Meet Ngoc*, a courageous Vietnamese Pastor who has lived through intense persecution from government, but still leads a thriving church. Here he explains what life was like as a young Christian and how things are for Christians in Vietnam now…
“In the 70s, after the war, the government did not want the church to grow. They tried everything to stop Christianity. The government was worried that Christians will work for the Westerners who brought Christianity into the country. They were scared that they might lose control of everything. They imprisoned Christian pastors and church leaders for at least two years. Others, including myself, were sent to reeducation camps several times for breaking the ‘law’. We were considered a threat to the Communist government.
“But as persecution became worse, the church also became stronger. The church kept on growing, and Christians were sharing the gospel boldly. Because we must be careful when we gather for a fellowship, the church became flexible. We changed the schedule from time to time. Sometimes we meet early in the morning or late at night.”
Image: Ngoc sharing his story
“That’s our church… but Christians have become wiser… Last year, an incident happened in one of the villages I visit. A believer who was a former government official for 18 years passed on. The government prohibited the people in his village from visiting his funeral because he is a Christian. When I went there, his body was just laid on the floor so I bought a coffin. On the day that we, together with his family and some Christians, were supposed to bury him in his property, we were prohibited by the local authorities from doing so. We decided to bury him at the public cemetery, but the village chief stopped us from passing through the paved road. Instead, he made us go to the forest where we had to make a path until we reached the cemetery.
“This is how the government works now. They give the village chief more authority and power by promising them a promotion. For the sake of a better position in the government, the chief puts more pressure on the believers until they recant their faith.
“Now, the government realizes that Christianity is more dangerous than they thought. Not because Christians can potentially cause ‘violence’, but because they have become wiser because God has transformed their lives. They have become stronger. They have become more educated. They are already exposed to the truth. And because of these things, the government saw that it has become more difficult for them to control Christians and command them as they please.”

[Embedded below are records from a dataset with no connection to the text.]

theorem faultsKept_microOp {p : Config.Params} {s t : State} (h : microOp p s = .next t) :
    FaultsKept s.blk t.blk := by
  rcases microOp_cases h with ⟨_, rfl⟩ | ⟨hp, rfl⟩ | ⟨hp, _, rfl⟩ | ⟨hp, rfl⟩ | ⟨hp, _, rfl⟩ | ⟨hp, rfl⟩ |
    ⟨hp, rfl⟩ | ⟨hp, _, rfl⟩ | ⟨hp, rfl⟩ | ⟨hp, rfl⟩ | ⟨hp, _, _, rfl⟩ | ⟨hp, rfl⟩ | ⟨hp | hp | hp, rfl⟩ | ⟨hp, rfl⟩
  all_goals constructor
  all_goals simp +contextual [*, absorbed_wrerr_cause, finalized_wrerr_cause, folded_wrerr_cause]

/-- Settles O55: neither a register write nor a micro-operation clears an error flag or leaves `FAULTED`. -/
theorem onlyResetClears : Obligations.OnlyResetClears := by
  intro s t hne h
  obtain ⟨hwrerr, hcause, hfaulted⟩ := step_blk_rel faultsKept_regEffect faultsKept_microOp hne h
  exact ⟨hwrerr, hcause, hfaulted⟩

end Sys2Proof.Safety
end

section
/-!
`STATUS` (10_state R21) field by field.
-/

namespace Sys2Proof.Safety

open Sys2Proof.Machine

/-- `STATUS` as the concatenation of its fields, its width written as the sum of theirs: the form the library's rules
for `++` match. -/
abbrev statusConcat (b : Block) : BitVec (19 + 1 + 4 + 4 + 1 + 1 + 1 + 1) :=
  0#19 ++ BitVec.ofBool (opBit b.op) ++ b.phase.code ++ b.cause.code ++ BitVec.ofBool b.wrerr ++
    BitVec.ofBool b.phase.isFaulted ++ BitVec.ofBool b.done ++ BitVec.ofBool b.phase.busy

theorem status_getLsbD (b : Block) (i : Nat) : (status b).getLsbD i = (statusConcat b).getLsbD i := rfl

theorem status_extractLsb' (b : Block) (start len : Nat) :
    (status b).extractLsb' start len = (statusConcat b).extractLsb' start len := rfl

theorem status_busy (b : Block) : (status b).getLsbD 0 = b.phase.busy := by
  simp only [status_getLsbD, BitVec.getLsbD_append]
  simp

theorem status_done (b : Block) : (status b).getLsbD 1 = b.done := by
  simp only [status_getLsbD, BitVec.getLsbD_append]
  simp

theorem status_fault (b : Block) : (status b).getLsbD 2 = b.phase.isFaulted := by
  simp only [status_getLsbD, BitVec.getLsbD_append]
  simp

theorem status_wrerr (b : Block) : (status b).getLsbD 3 = b.wrerr := by
  simp only [status_getLsbD, BitVec.getLsbD_append]
  simp

theorem status_op (b : Block) : (status b).getLsbD 12 = opBit b.op := by
  simp only [status_getLsbD, BitVec.getLsbD_append]
  simp

theorem status_cause (b : Block) : (status b).extractLsb' 4 4 = b.cause.code := by
  simp (disch := decide) only [status_extractLsb', BitVec.extractLsb'_append_eq_of_le,
    BitVec.extractLsb'_append_eq_of_add_le]
  simp

theorem status_phase (b : Block) : (status b).extractLsb' 8 4 = b.phase.code := by
  simp (disch := decide) only [status_extractLsb', BitVec.extractLsb'_append_eq_of_le,
    BitVec.extractLsb'_append_eq_of_add_le]
  simp

theorem status_rsvd (b : Block) : (status b).extractLsb' 13 19 = 0#19 := by
  simp (disch := decide) only [status_extractLsb', BitVec.extractLsb'_append_eq_of_le]
  simp

theorem busy_eq (ph : Phase) : ph.busy = (ph != .idle && ph != .faulted) := by
  cases ph <;> rfl

theorem opBit_eq (i : Instr) : opBit i = (i == .cksum) := by
  cases i <;> rfl

/-- `BUSY` and `FAULT` are never both 1 (10_state R21). -/
theorem busy_and_isFaulted (ph : Phase) : (ph.busy && ph.isFaulted) = false := by
  cases ph <;> rfl

/-- Settles O19, field by field; `BUSY` excludes `DONE` by the invariant. -/
theorem statusFields : Obligations.StatusFields := by
  intro pl b
  have hcauses : ∀ x ∈ [(Cause.none, 0#4), (Cause.illegalCmd, 1#4), (Cause.badBase, 2#4), (Cause.busError, 3#4)],
      x.1.code = x.2 := by decide
  have hphases : ∀ x ∈ [(Phase.idle, 0#4), (Phase.save, 1#4), (Phase.zero, 2#4), (Phase.init, 3#4),
      (Phase.absorb, 4#4), (Phase.final, 5#4), (Phase.fold, 6#4), (Phase.restore, 7#4), (Phase.salt, 8#4),
      (Phase.reduce, 9#4), (Phase.abort, 10#4), (Phase.faulted, 15#4)], x.1.code = x.2 := by decide
  rw [status_busy, status_done, status_fault, status_wrerr, status_cause, status_phase, status_op, status_rsvd]
  refine ⟨busy_eq _, rfl, rfl, rfl, rfl, fun x hx he => ?_, rfl, fun x hx he => ?_, opBit_eq _, rfl,
    busy_and_isFaulted _, fun hinv => ?_⟩
  · rw [he, hcauses x hx]
  · rw [he, hphases x hx]
  · cases hb : b.phase.busy with
    | false => rfl
    | true => rw [hinv.notDone hb, Bool.and_false]

end Sys2Proof.Safety
end

section
/-!
The state reset leaves (10_state R25), and whose turn it is when no move is left (70_reset_and_hazards R108).
-/

namespace Sys2Proof.Safety

open Sys2Proof.Machine

/-! ### Reset -/

/-- Every register of a block that was just reset reads 0 (10_state R23, R25). -/
theorem regValue_reset (n : Nat) (r : Reg) : regValue (Block.reset n) r = 0#32 := by
  cases r with
  | status =>
    have hf : Phase.idle.isFaulted = false := rfl
    simp [regValue, status, Block.reset, opBit, Phase.code, Cause.code, Phase.busy, hf]
  | saved => simp [regValue, savedReg, Block.reset]
  | cmd | pageBase | blkidx | digest | result | reserved => rfl

/-- Settles O58. -/
theorem resetState : Obligations.ResetState :=
  ⟨rfl, rfl, rfl, rfl, rfl, rfl, regValue_reset 0⟩

theorem step_reset {s : State} {rest : List Move} (h : s.turns = .reset 0 :: rest) :
    step s = .next { s with turns := rest, blk := Block.reset s.freeCtr, freeCtr := s.freeCtr + 1 } := by
  simp [step, takeTurn, h, doMove, resetBlock]

/-- Settles O57: the reset move leaves the block of 10_state R25 and the rest of the system. -/
theorem resetMove : Obligations.ResetMove := by
  intro s rest h
  exact ⟨_, step_reset h, rfl, rfl, rfl, rfl, rfl, rfl, rfl, rfl, rfl, rfl, rfl, rfl, regValue_reset _ .status, rfl,
    rfl, rfl, rfl, rfl⟩

/-! ### With no move left -/

theorem step_firstBusy_some {s : State} {k : Nat} (ht : s.turns = []) (hk : firstBusy s = some k) :
    step s = onBlock k (microOp Config.params) s := by
  simp [step, takeTurn, ht, hk]

theorem step_firstBusy_none {s : State} (ht : s.turns = []) (hk : firstBusy s = none) : step s = .next s := by
  simp [step, takeTurn, ht, hk]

Image: Ngoc praying for the Church in Vietnam
“First, may the Vietnam Church grow in their prayer life. That we should live in prayer. That we should work and do the ministry through the power of the Holy Spirit and with our prayers. Second, which is also one of the main functions of the Church is to teach and train people with the Word of God. If the church does well with these two– they live in prayer and they understand the Word of God, then they will stand firm in their faith. They can face every trial differently for they have been transformed.”
In the few months that Vietnam was put in lockdown due to the COVID-19 pandemic, many of Ngoc’s church members who are hired men lost their jobs and are still looking for work now. Many of his other members are poor and struggling due to the crisis. When the local authorities learned that they are Christians, they were removed from the list of those who were supposed to receive rations from the government. But despite this, during the quarantine period, Ngoc’s church had an average of 10 converts every week. Incredible!